Publicly praise competitors (e.g. on social media) to improve attitudes towards your brand. People will be more likely to buy from you.
After 8 similar questions, people’s answers start to change and differ more from reality. More questions worsen rather than improve the quality of responses.
Very big discounts (60% off or more) reduced sales on Groupon instead of increasing them. Avoid heavy discounts when it’s difficult to verify your product’s quality before buying it.
Exceptionally strong warranties (e.g. 10 year warranty for a sweater) are a powerful way to signal high quality for unfamiliar brands and boost purchase intentions.
The space-to-product ratio effect: use more empty space between products on display to increase their perceived value and beauty. In one of the experiments sales increased 98%.
If your product is hedonic (e.g. fashion, high-end electronics), promoted posts from small influencers (10k to 100k followers) drive more sales than those of large ones (>1m followers).
Large referral rewards (e.g. Get $50 if you invite a friend) boost the referral rate (+750% in one experiment) but lower the average profitability of newly referred customers (-48%).
Frame a product as the ‘free gift’ in a bundle instead of the main product (e.g. “Buy softener and get Ariel detergent [primary product] free”). Sales were up to 78% higher in a series of experiments.

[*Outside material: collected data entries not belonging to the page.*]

-- ==== Sys2Proof/Tests/Slice0.lean ====
section
/-! SUPPORT. Tests of the model, and for each obligation a state that meets its hypotheses. Expected values come from the
tables of spec/95_test_vectors.md (named beside each test), never from the model. -/

namespace Sys2Proof.Tests

open Sys2Proof Sys2Proof.Machine

/-! ## Decoding: words written out from R61, R62, R67, R68 (tables B1, B3) -/

/-- 00000001 0 0101100 00010000 11111111 -/
theorem test_decode_rdreg :
    decode (.cmd32 0b00000001001011000001000011111111#32) = .ok (.rdreg 0x2C#7 0x10#8 0xFF#8) := by decide
/-- 00000010 0 0101100 00010000 10100101 -/
theorem test_decode_wrreg :
    decode (.cmd32 0b00000010001011000001000010100101#32) = .ok (.wrreg 0x2C#7 0x10#8 0xA5#8) := by decide
/-- 00000011 0 0101011 11001101 11101111 -/
theorem test_decode_chkidle :
    decode (.cmd32 0b00000011001010111100110111101111#32) = .ok (.chkidle 0x2B#7 0xCD#8 0xEF#8) := by decide
/-- 0 00001101 00000000 (`RD AUXCTL`) -/
theorem test_decode_regrd : decode (.ra17 0b00000110100000000#17) = .ok (.regrd 0x0D#8) := by decide
/-- 1 00000101 10100101 (`WR DATA0 <- 0xA5`) -/
theorem test_decode_regwr : decode (.ra17 0b10000010110100101#17) = .ok (.regwr 0x05#8 0xA5#8) := by decide
/-- 0000000110010000 (`DLY 400`) -/
theorem test_decode_delay : decode (.dly16 0b0000000110010000#16) = .ok (.delay 400#16) := by decide
/-- The extremes of the fields (table B1). -/
theorem test_decode_extremes :
    decode (.cmd32 0x027FFFFF#32) = .ok (.wrreg 0x7F#7 0xFF#8 0xFF#8) ∧
    decode (.cmd32 0x01000000#32) = .ok (.rdreg 0x00#7 0x00#8 0x00#8) := by decide
/-- The illegal words of table B1. -/
theorem test_decode_illegal :
    decode (.cmd32 0x03ABCDEF#32) = .error .reservedBitSet ∧ decode (.cmd32 0x01800000#32) = .error .reservedBitSet ∧
    decode (.cmd32 0x02D000FF#32) = .error .reservedBitSet ∧ decode (.cmd32 0x00000000#32) = .error (.unknownOpcode 0x00#8) ∧
    decode (.cmd32 0x04000000#32) = .error (.unknownOpcode 0x04#8) ∧
    decode (.cmd32 0xFF2C1000#32) = .error (.unknownOpcode 0xFF#8) := by decide
/-- `wdata` is 0x00 when `we` = 0 (R67). -/
theorem test_decode_read_with_data : decode (.ra17 0x00D01#17) = .error (.readWithData 0x01#8) := by decide
/-- Table B1, column "word", and table B3. -/
theorem test_encode :
    encode (.rdreg 0x7F#7 0xFF#8 0x00#8) = .cmd32 0x017FFF00#32 ∧ encode (.chkidle 0#7 0#8 0#8) = .cmd32 0x03000000#32 ∧
    encode (.regwr 0x04#8 0x59#8) = .ra17 0x10459#17 ∧ encode (.regrd 0x05#8) = .ra17 0x00500#17 := by decide
/-- Result words of table B3. -/
theorem test_result_words :
    resultWord .success 0xA5#8 = 0x0A5#11 ∧ resultWord .busy 0x00#8 = 0x100#11 ∧ resultWord .timeout 0x01#8 = 0x201#11 ∧
    resultWord .deviceError 0x00#8 = 0x300#11 ∧ resultWord .configurationError 0x00#8 = 0x400#11 ∧
    resultWord .accessDenied 0x00#8 = 0x500#11 ∧ resultWord .illegalCommand 0x00#8 = 0x700#11 := by decide
/-- Table B2. -/
theorem test_address_byte :
    readAddrByte 0x2C#7 = 0x59#8 ∧ writeAddrByte 0x2C#7 = 0x58#8 ∧ readAddrByte 0x7F#7 = 0xFF#8 ∧
    writeAddrByte 0x7F#7 = 0xFE#8 ∧ readAddrByte 0x00#7 = 0x01#8 := by decide
/-- The derived constants of R6. -/
theorem test_derived_constants :
    stsErrMask Config.default = 0x1C#8 ∧ stsAckMask Config.default = 0x1E#8 ∧ stsStickyMask Config.default = 0x9E#8 ∧
    cntReadGo Config.default = 0x68#8 ∧ cntWriteGo Config.default = 0x48#8 ∧ reservedTop Config.default = 0x57#7 ∧
    budgetUs Config.default = 160000 := by decide
/-- Table B6, columns "completed" and "outcome". -/
theorem test_poll_exit :
    pollCompleted Config.default 0x02#8 = true ∧ pollCompleted Config.default 0x03#8 = false ∧
    pollCompleted Config.default 0x80#8 = false ∧ pollCompleted Config.default 0x84#8 = true ∧
    classify Config.default false 0x08#8 = .success ∧ classify Config.default false 0x1E#8 = .deviceError ∧
    classify Config.default true 0x05#8 = .timeout := by decide
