-- ==== Sys2Proof/Certificates/Slice0/Obligations.lean ====
section
/-! DEFINITION. The statements about the machine, one `def Obligations.<Name> : Prop` each, listed in
OBLIGATIONS.json. A statement about a free value holds for every value of it. -/

open Sys2Proof Sys2Proof.Machine

/-! ## Reset and the invariant -/

/-- The values the spec states for reset (10_state.md R58, 70_reset_and_hazards.md R221, R222), on every
platform: CS's cache is present readable code, the others' present writable data (that they are valid: log 4),
and no exception is recorded.
The values the model chooses (logs 1, 2) are not stated; CPL = 0 is the spec's decision D20. -/
def Obligations.ResetStateHasTheSpecValues : Prop :=
  ∀ p : Platform,
    (State.resetOn p).ip = 0xFFF0#16 ∧ (State.resetOn p).flags = 0x0002#16 ∧
    (State.resetOn p).msw = 0xFFF0#16 ∧ (State.resetOn p).pe = false ∧
    (State.resetOn p).cs.sel = 0xF000#16 ∧ (State.resetOn p).cs.limit = 0xFFFF#16 ∧
    (p.addressModel = .source20BitWrap → (State.resetOn p).cs.base = 0x0F0000#24) ∧
    (p.addressModel = .chipCacheBase → (State.resetOn p).cs.base = 0xFF0000#24) ∧
    (State.resetOn p).cs.valid = true ∧ (State.resetOn p).cs.access.getLsbD 7 = true ∧
    (State.resetOn p).cs.access.getLsbD 4 = true ∧ (State.resetOn p).cs.access.getLsbD 3 = true ∧
    (State.resetOn p).cs.access.getLsbD 1 = true ∧
    (p.addressModel = .source20BitWrap → (State.resetOn p).linearAddress .cs (State.resetOn p).ip = 0xFFFF0) ∧
    (p.addressModel = .chipCacheBase → (State.resetOn p).linearAddress .cs (State.resetOn p).ip = 0xFFFFF0) ∧
    (∀ g, g ≠ .cs → ((State.resetOn p).seg g).sel = 0#16 ∧ ((State.resetOn p).seg g).base = 0#24 ∧
      ((State.resetOn p).seg g).limit = 0xFFFF#16 ∧ ((State.resetOn p).seg g).valid = true ∧
      ((State.resetOn p).seg g).access.getLsbD 7 = true ∧ ((State.resetOn p).seg g).access.getLsbD 4 = true ∧
      ((State.resetOn p).seg g).access.getLsbD 3 = false ∧ ((State.resetOn p).seg g).access.getLsbD 1 = true) ∧
    (State.resetOn p).idtr.base = 0#24 ∧ (State.resetOn p).idtr.limit = 0x03FF#16 ∧
    (State.resetOn p).ldtr.valid = false ∧ (State.resetOn p).cpl = 0#2 ∧ (State.resetOn p).unflushed = false ∧
    (State.resetOn p).lastException = none

/-- The reset state meets the invariant. -/
def Obligations.ResetStateMeetsTheInvariant : Prop := ∀ p : Platform, (State.resetOn p).Inv

/-- Every step keeps the invariant: canonical memory of 2^24 bytes (R60), CPL 0 in real address mode (R43),
`unflushed` only in protected mode (R223), the status word's reserved bits (R29). -/
def Obligations.EveryStepKeepsTheInvariant : Prop :=
  ∀ s t : State, s.Inv → step s = .next t → t.Inv

/-! ## Rules of the whole machine -/

/-- PE (10_state.md R34): no step clears it, reset does, and LMSW sets it from real address mode. -/
def Obligations.ProtectionEnableIsClearedOnlyByReset : Prop :=
  (∀ s t : State, s.pe = true → step s = .next t → t.pe = true) ∧
  (∀ p : Platform, (State.resetOn p).pe = false) ∧
  (∀ (s : State) ovr rm src, s.pe = false → s.readRM ovr rm = .ok src → src.getLsbD 0 = true →
    ∃ t, exec (.lmsw ovr rm) s = .next t ∧ t.pe = true)
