/-- While the mark is set, an instruction that runs completes as in the flushed machine, or stops for the same
reason. -/
theorem exec_unflushed {s : State} (hp : s.pe = true) (hu : s.unflushed = true) (h : s.requireProtected = .ok ())
    {i : Instr} (hi : protectedOnly i) :
    (∃ t, exec i (s.withMark false) = .next t ∧ Completed i s t ∧ exec i s = .next (t.withMark true)) ∨
      ∃ st, exec i (s.withMark false) = (s.withMark false).stop st ∧ exec i s = s.stop st := by
  have hb : (s.withMark false).requireProtected = .ok () := State.requireProtected_ready ⟨hp, rfl⟩
  rw [exec_of_protectedOnly hi, exec_of_protectedOnly hi, effect_withMark h hb hi]
  cases he : effect i s with
  | error st => exact .inr ⟨st, rfl, rfl⟩
  | ok v =>
    have hc := (effect_system he).completed i
    have hmark : v.withMark true = v := by
      rw [State.withMark, ← hu, ← effect_protectedOnly_unflushed hi he]
    refine .inl ⟨(v.withMark false).advance i.length, rfl,
      ⟨hc.ip, hc.es, hc.cs, hc.ss, hc.ds, hc.cpl, hc.lastException, hc.plat⟩, ?_⟩
    rw [State.finish_ok, ← hmark]
    rfl

/-- Settles O48: the check of the mode refuses, raises UD, or lets the instruction run, and then the mark changes
nothing. -/
theorem unflushedInstructionTrapsOrRuns : Obligations.UnflushedInstructionTrapsOrRuns := by
  refine fun s hp hu => ⟨fun hr i hi => ?spec, fun hr i hi => ?chip, fun hr ovr r => ?sldt⟩
  case spec => exact exec_of_requireProtected_error (State.requireProtected_unflushed_spec hp hu hr) hi
  case chip =>
    obtain hud | hok := State.requireProtected_unflushed_chip hp hu hr
    · exact .inl (exec_of_requireProtected_error hud hi)
    · exact .inr (exec_unflushed hp hu hok hi)
  case sldt =>
    obtain hud | hok := State.requireProtected_unflushed_chip hp hu hr
    · exact .inl (exec_of_requireProtected_error hud trivial)
    · exact .inr ⟨_, execSldt_reg hok ovr r, setReg_completes _ s r _ rfl⟩

end Sys2Proof.Machine
end

section
/-! PROOF. WAIT and ESC (42_referenced_instructions.md R160, R161, 10_state.md R38): each case of their tests. -/

namespace Sys2Proof.Machine

theorem State.waitTraps_iff (s : State) : s.waitTraps = true ↔ s.mp = true ∧ s.ts = true := by
  rw [State.waitTraps, Bool.and_eq_true]

theorem State.escTraps_iff (s : State) : s.escTraps = true ↔ s.em = true ∨ s.ts = true := by
  rw [State.escTraps, Bool.or_eq_true]

theorem execWait_traps {s : State} (h : s.waitTraps = true) (ovr : Option SegName) :
    exec (.wait ovr) s = s.raise .nm := by
  simp only [exec, execWait, h, if_true]

theorem execEsc_traps {s : State} (h : s.escTraps = true) (ovr : Option SegName) (x y : BitVec 3) (rm : RM) :
    exec (.esc ovr x y rm) s = s.raise .nm := by
  simp only [exec, execEsc, h, if_true]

If your brand is prestigious, place products far from the customer or model in an ad. If your brand is mainstream, position them close.
After a service failure, use appreciation (“Thank you for your patience”) instead of an apology (“Sorry to keep you waiting”) to improve satisfaction, repurchases, and word-of-mouth.
Display some sold-out options to increase quality perceptions of your products and increase sales (31.1% more people said they would buy in one experiment). Don’t show too many or the effect backfires
Promotions on unusual ‘Special Days’ (e.g. World Tourism Day, anniversary of first purchase) are more effective at increasing sales. In one experiment, people were 25% more likely to buy.